The originality of the Astanga Hrdaya is in its crisp and to the point presentation of the theme. It has as many as 120 chapters distributed through six sections. In all, these chapters contain approximately 8,000 verses. The exact counting of the verses or passages therein could not be tendered because the different texts of the work available today vary in this matter. The work in course of time rose to a great significance and as such a number of commentators laid their hands upon it. As a matter of fact, in terms of commentaries, the Astanga Hrdaya is richer even than the Caraka Text and Susruta Text. Within 100 year of its appearance, this treatise appeared to have caught the notice and attention of the practitioners and theorists of Ayurveda across India, and beyond. Earliest commentators of the text include such famous scholar as Candra, Indu, Aruņadatta and Bhatta Narahari. Across boarder, the Astanga Hrdaya was translated into Tibetan under the name “Rgud Bzi” during 755-797 AD. The work was also translated into Arabic and published with the name 'Astankar' during the reign of Khalifa Harun-al-Rashid (773-808 AD). The international popularity of the work is also evident by the fact that a Persian physician who authored Firdaus-al-hikma in 850 AD called Astanga Hridya as one of the major works on medicine.
Obviously, there are a number of interpolations to the original writing of the author of Astanga Hrdaya. These passages are, at times easily identifiable as they are independently numbered and they stand out of the numerical serial used in the original manuscript.

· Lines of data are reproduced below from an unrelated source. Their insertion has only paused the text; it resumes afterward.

-- ==== Sys2Proof/Machine/Descriptor.lean ====
section
/-! DEFINITION. Descriptor lines: their two copies, acknowledgement, validation and encoding (R120 to R123, R129, R195). -/
namespace Sys2Proof.Machine

/-- A descriptor as a copy is written: a LOCK that a PACKED eviction holds is written as 0, the mover's stays (R192, R195). -/
def State.descWritten (s : State) (d : Nat) : Desc :=
  if (s.record d).isSome then s.desc d else { s.desc d with lock := false }

/-- The four DLPNs of a descriptor line. -/
def lineDlpns (k : Nat) : List Nat := [4 * k, 4 * k + 1, 4 * k + 2, 4 * k + 3]

/-- Copy A of a descriptor line goes out: it takes every change made so far (R195). -/
def writeCopyA (k : Nat) (m : MetaDirty) (s : State) : State :=
  let s := forEach (lineDlpns k) (fun d s => s.modMeta fun t =>
    { t with copyA := Tab.set (s.descReset d) t.copyA d (s.descWritten d) }) s
  s.modMeta fun t => { t with dirty := Tab.set none t.dirty k (some
    { m with aOut := true, acks := [], acksB := m.acks, frees := [], freesB := m.frees }) }

/-- A pair of writes is complete: the threads that waited run on, and the storage it made free is freed (R129, R163). -/
def acknowledge (acks : List Nat) (frees : List (Nat × Nat)) (s : State) : State :=
  let s := forEach acks (fun t s => if (s.thread t).state = .deviceOp then deviceDone t 0 0 s else s) s
  forEach frees (fun f => freeStorage f.1 f.2) s

/-- A descriptor line has changed since copy A was written. -/
def State.lineChanged (s : State) (k : Nat) : Bool := (lineDlpns k).any fun d => decide (s.descWritten d ≠ s.descA d)

/-- Copy B goes out after copy A: the change is acknowledged, and a later change starts a new pair (R195). -/
def writeCopyB (k : Nat) (m : MetaDirty) (s : State) : State :=
  let s := forEach (lineDlpns k) (fun d s => s.modMeta fun t =>
    { t with copyB := Tab.set (s.descReset d) t.copyB d (s.descA d) }) s
  let more := s.lineChanged k || !m.acks.isEmpty || !m.frees.isEmpty
  let s := s.modMeta fun t => { t with dirty := Tab.set none t.dirty k (if more then some { acks := m.acks, frees := m.frees } else none) }
  acknowledge m.acksB m.freesB s

/-- Both copies of a descriptor line are written at once, before its extent's blocks are given up. -/
def settleLine (k : Nat) (s : State) : State :=
  match s.dirty k with
  | none => s
  | some m =>
    acknowledge (m.acksB ++ m.acks) (m.freesB ++ m.frees)
      (s.modMeta fun t => { t with dirty := Tab.set none t.dirty k none })

/-- The dirty descriptor lines of an extent. -/
def State.dirtyLines (s : State) (e : Nat) : List Nat :=
  s.mdata.dirty.filterMap fun x => if x.1 / 16384 = e then some x.1 else none

/-! ### The 16 bytes of a descriptor (R120 to R122) -/

/-- One bit of CRC-16, polynomial 0x1021. -/
def crc16Bit (c : BitVec 16) : BitVec 16 := if c.getLsbD 15 then (c <<< 1) ^^^ 0x1021#16 else c <<< 1

/-- One byte of CRC-16, most significant bit first. -/
def crc16Byte (c : BitVec 16) (b : Byte) : BitVec 16 :=
  (List.range 8).foldl (fun c _ => crc16Bit c) (c ^^^ (b.setWidth 16 <<< 8))

/-- CRC-16 of R122. -/
def crc16 (l : List Byte) : BitVec 16 := l.foldl crc16Byte 0xFFFF#16

/-- Bits [111:0] of a descriptor. -/
def descBits (d : Desc) : BitVec 112 :=
  0#12 ++ d.bpoison ++ d.wgen ++ d.blockLen ++ d.location ++ d.keySlot ++ 0#2 ++ (if d.fixed then 1#1 else 0#1) ++
    (if d.lock then 1#1 else 0#1) ++ BitVec.ofNat 4 d.state.code

/-- A descriptor with its CRC, bits [127:0] (R120, R122). -/
def encodeDesc (d : Desc) : BitVec 128 :=
  crc16 ((List.range 14).map fun i => (descBits d).extractLsb' (8 * i) 8) ++ descBits d

/-- A descriptor from its bits. -/
def decodeDesc (w : BitVec 128) : Desc :=
  { state := stateOf (w.extractLsb' 0 4).toNat, lock := w.getLsbD 4, fixed := w.getLsbD 5, keySlot := w.extractLsb' 8 12
    location := w.extractLsb' 20 44, blockLen := w.extractLsb' 64 20, wgen := w.extractLsb' 84 12, bpoison := w.extractLsb' 96 4 }

/-- LOCATION and BLOCK_LEN are valid for a state (R123). -/
def placeValid (st : PageState) (loc : BitVec 44) (len : BitVec 20) : Bool :=
  let chanOk := decide ((loc.extractLsb' 33 5).toNat < 24) && decide (loc.extractLsb' 38 6 = 0)
  match st with
  | .plain => chanOk && decide (loc.extractLsb' 0 6 = 0)
  | .packed => chanOk && (List.range 4).all fun b => decide (blockLen len b ≤ 16)
  | _ => true

/-- A stored descriptor passes validation (R123); `source` is the source state of a MOVING page. -/
def descValid (source : Option PageState) (w : BitVec 128) : Bool :=
  let d := decodeDesc w
  decide (encodeDesc d = w) && decide ((w.extractLsb' 0 4).toNat < 8) &&
    placeValid (if d.state = .moving then source.getD .moving else d.state) d.location d.blockLen

/-- A descriptor copy write goes out on its DIMM bus: copy A, then copy B (R195). -/
def stepDescriptor (k : Nat) (s : State) : State :=
  match s.dirty k with
  | none => s
  | some m => if m.aOut then writeCopyB k m s else writeCopyA k m s

end Sys2Proof.Machine
end

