/-- The completion entry of a grant, once the record of its last extent has been placed (R342). -/
def grantDone (first : Nat) (s : State) : State :=
  let x := s.extent first
  match x.doneQueue with
  | some q =>
    if (List.range x.grantCount).all fun i => (s.extent (first + i)).announced then
      postDevice q (BitVec.ofNat 64 first) (BitVec.ofNat 64 x.grantCount) 0 0 s
    else s
  | none => s

/-- Admission decides on a grant: the code of R134, in its order of checks, and the first extent number. -/
def admitGrant (g : Grant) (s : State) : Nat × Nat × State :=
  let n := g.count
  match g.map with
  | some e => let r := mapExtent e g s; (r.1, e, r.2)
  | none =>
    if s.frozen then (1, 0, s)
    else if s.badRegion g then (2, 0, s)
    else if s.logicalCap < s.logicalExtents + n then (3, 0, s)
    else if !g.loaned ∧ s.capP - s.capF < s.capAR + assuredLines * n then (4, 0, s)
    else if s.capU - (g.cost * n : Nat) < s.capF then (5, 0, s)
    else match s.freeExtents n with
      | none => (6, 0, s)
      | some first =>
        if s.mapFull g.ld g.block n then (7, 0, s)
        else match placeAllBlocks first (s.fillChannel g) n s with
          | none => (8, 0, s)
          | some t =>
            let t := forEach (List.range n) (offerExtent g first (s.fillChannel g)) t
            let t := takeKey g.slot n (t.modCap fun c => { c with nextGrant := c.nextGrant + 1 })
            (0, first, updateCapacity (if g.fixed then t else grantDone first t))

/-! ### Ends of extents (R133, R136, R210, R217) -/

/-- The DLPNs of an extent whose descriptor is not at its reset value. -/
def State.livePages (s : State) (e : Nat) : List Nat :=
  s.mdata.desc.filterMap fun x => if extentOf x.1 = e then some x.1 else none

/-- An extent number becomes FREE: its descriptor blocks are freed and its descriptors are gone. -/
def freeExtent (e : Nat) (s : State) : State :=
  let s := forEach (s.dirtyLines e) settleLine s
  let x := s.extent e
  let s := useMega x.mirrorA.toNat none (useMega x.mirrorB.toNat none s)
  let keep := fun (t : Tab Desc) => t.filter fun d => extentOf d.1 != e
  let s := s.modMeta fun m => { m with desc := keep m.desc, copyA := keep m.copyA, copyB := keep m.copyB }
  let s := s.modCap fun c => { c with footprint := Tab.erase c.footprint e, releaseList := c.releaseList.erase e }
  s.modExtent e fun _ => {}

/-- An OFFERED extent returns to FREE: its mapping, its blocks and what its fill has taken are given back (R133). DEDUCED, log 69. -/
def withdraw (e : Nat) (s : State) : State :=
  let s := forEach (s.mappings e) (fun m => dropMapping m.1 m.2) s
  let s := forEach (s.livePages e) (fun d s =>
    if (s.desc d).state = .plain then freeStorage (locLine (s.desc d).location) 0 s else s) s
  let s := returnKey (s.extent e).keySlot.toNat (unlistExtent e s)
  updateCapacity (freeExtent e { s with waiters := s.waiters.filter (· != .fill e) })
where
  /-- The extent's poison leaves the list. -/
  unlistExtent (e : Nat) (s : State) : State :=
    s.modInteg fun i => { i with poison := i.poison.filter fun p => extentOf p.dlpn != e }

/-- Writes of an extent in write gather are discarded, with their charges (R136). -/
def dropGathered (e : Nat) (s : State) : State :=
  let mine := s.gather.charges.filter fun c => extentOf (c.1 / 8) = e
  let s := addFootprint e (-((mine.map (·.2)).sum : Nat)) s
  let gone := s.gather.entries.filter fun g => extentOf g.dlpn = e
  let s := s.modGather fun g =>
    { g with entries := g.entries.filter fun x => extentOf x.dlpn != e, charges := g.charges.filter fun c => extentOf (c.1 / 8) != e }
  s.modPath fun p => { p with
    freed := gone.foldl (fun t g => Tab.set 0 t (32 + g.source) (Tab.get 0 t (32 + g.source) + 1)) p.freed
    contexts := p.contexts.filter fun c => extentOf c.1 != e }

/-- An extent enters ERASING (R217): mappings, salt, key count, moves, gathered writes; its storage counts in Z. -/
def enterErasing (e : Nat) (s : State) : State :=
  let s := forEach (s.mappings e) (fun m => dropMapping m.1 m.2) s
  let pages := (List.range 4).flatMap fun q => ((s.quad q).records.filter fun r => extentOf r.dlpn = e).map (·.dlpn)
  let s := forEach pages abortMove (dropGathered e s)
  let z := s.footprint e
  let s := s.modExtent e fun x => { x with state := .erasing, salt := none, mappings := 0, releasing := false }
  let s := s.modCap fun c => { c with z := c.z + z, releaseList := c.releaseList.erase e }
  let s := s.modInteg fun i => { i with poison := i.poison.filter fun p => extentOf p.dlpn != e }
  updateCapacity (returnKey (s.extent e).keySlot.toNat { s with waiters := s.waiters.filter fun w => match w with
    | .packed d _ => extentOf d != e
    | .first d => extentOf d != e
    | _ => true })

/-- The lines of an extent that the snoop directory holds, with their heads (R85). -/
def State.extentSnoops (s : State) (e : Nat) : List Snoop :=
  s.path.directory.flatMap fun x =>
    if x.1 / 2 ^ 40 = s.self ∧ extentOf (x.1 % 2 ^ 40 / 64) = e then
      (((List.range 16).filter fun h => x.2.getLsbD h)).map fun h => { head := h, line := x.1, inv := true }
    else []

/-- Snoops go out. -/
def sendSnoops (l : List Snoop) (s : State) : State :=
  let new := l.filter fun x => !s.path.snoops.contains x
  let s := forEach new (fun x s => s.emit (.snoop x.head x.line x.inv)) s
  s.modPath fun p => { p with snoops := p.snoops ++ new }

/-- The last mapping of an extent is released: at once, or after the last BIRsp of its lines (R85, R133). -/
def releaseLast (e : Nat) (s : State) : State :=
  let l := if (s.extent e).shared then s.extentSnoops e else []
  if l.isEmpty then enterErasing e s
  else sendSnoops l ((s.modExtent e fun x => { x with releasing := true }).modPath fun p =>
    { p with directory := p.directory.filter fun x => !(x.1 / 2 ^ 40 = s.self ∧ extentOf (x.1 % 2 ^ 40 / 64) = e) })

/-- A shared extent whose snoops are all answered completes its release (R85). -/
def finishReleases (s : State) : State :=
  forEach (s.cap.extents.filterMap fun x => if x.2.releasing then some x.1 else none) (fun e s =>
    if s.path.snoops.any fun n => decide (n.line / 2 ^ 40 = s.self) && decide (extentOf (n.line % 2 ^ 40 / 64) = e) then s
    else enterErasing e s) s

/-- One mapping is released: the extent enters ERASING with its last (R133); a mapping of another home is unmapped there (R437). -/
def releaseMapping (ld block : Nat) (s : State) : State :=
  match s.dpaFind ld block with
  | none => s
  | some m =>
    let e := m.extent.toNat
    if m.home ≠ s.ident.devId then
      openTxn m.home.toNat { op := 10, index := e, words := [e, 1, ld] } 0 0 0 0 [e, 1, ld, block] (dropMapping ld block s)
    else if (s.extent e).mappings.toNat ≤ 1 then releaseLast e s
    else (dropMapping ld block s).modExtent e fun x => { x with mappings := x.mappings - 1 }

/-! ### Zeroing (R136, R218) -/

/-- The page of an erasing extent to zero next: its storage lies lowest in DPHA; and its line address. -/
def State.nextToZero (s : State) (e : Nat) : Option (Nat × Nat) :=
  (s.livePages e).foldl (fun (m : Option (Nat × Nat)) d =>
    let x := s.desc d
    if x.state = .plain ∨ (x.state = .packed ∧ 0 < lenSum x.blockLen 4) then
      let l := locLine x.location
      match m with
      | some (_, k) => if l < k then some (d, l) else m
      | none => some (d, l)
    else m) none

/-- The far pages of an erasing extent. -/
def State.farPages (s : State) (e : Nat) : List Nat := (s.livePages e).filter fun d => (s.desc d).state = .far

/-- Storage of an erasing extent has been zeroed. -/
def lowerZ (e n : Nat) (s : State) : State :=
  updateCapacity ((addFootprint e (-(n : Int)) s).modCap fun c => { c with z := c.z - n })

/-- Nothing is left to zero, and both copies of every descriptor say so: the extent is FREE (R133, R218). -/
def finishErase (e : Nat) (s : State) : State :=
  if (s.extent e).state = .erasing ∧ (s.nextToZero e).isNone ∧ (s.farPages e).isEmpty ∧ (s.dirtyLines e).isEmpty then freeExtent e s else s

/-- Zero the next unit of an erasing extent's storage: a page's frame or run in DPHA order; then its far pages (R218). -/
def zeroNext (e : Nat) (s : State) : State :=
  match s.nextToZero e with
  | some (d, l) =>
    let x := s.desc d
    let n := pageLines x.state x.blockLen
    let s := clearLines l n s
    let s := setDesc d { s.descReset d with wgen := x.wgen } s
    let s := freeAfter d l (if x.state = .packed then n else 0) s
    lowerZ e n s
  | none =>
    match (s.farPages e).find? fun d => !s.const.opened.any fun o => decide (o.op = 8) && decide (o.dlpn = d) with
    | none => finishErase e s
    | some d =>
      let x := s.desc d
      if (s.route (locGuest x.location)).isSome then sendFarFree (locGuest x.location) (locRemote x.location) d s
      else setDesc d (s.descReset d) (sendFarFree (locGuest x.location) (locRemote x.location) d s)

/-- Background zeroing writes its next unit (R218). In distress it goes before mover work other than EVAC (R136). -/
def execZeroingWrite (e : BitVec 18) (s : State) : Host.Outcome State Fault Refusal :=
  .next (if s.running && s.start.phase9Done && decide ((s.extent e.toNat).state = .erasing) then zeroNext e.toNat s else s)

The first print of the work was brought under supervision of Dr. Anna Moresvara Kunte, MD, of Bombay in the year 1880. Between 1880 and 1892 as many as ten editions of the Astanga Hrdaya were published across India. In vernacular languages, the work was first published in Sanskrit and Bangla in 1886 by Vijayratna Sen Gupta who added the commentary of Arundatta to the publication. In the year 1889, a Gujarati translation was published by Behichar lal Nathuram, Ahmedabad. The first Hindi translation of the text was brought by Pandit Robi Dutta, Bombay in the year 1890. The next year, a Marathi translation was published by Ganesh Krishna Garde, Poona.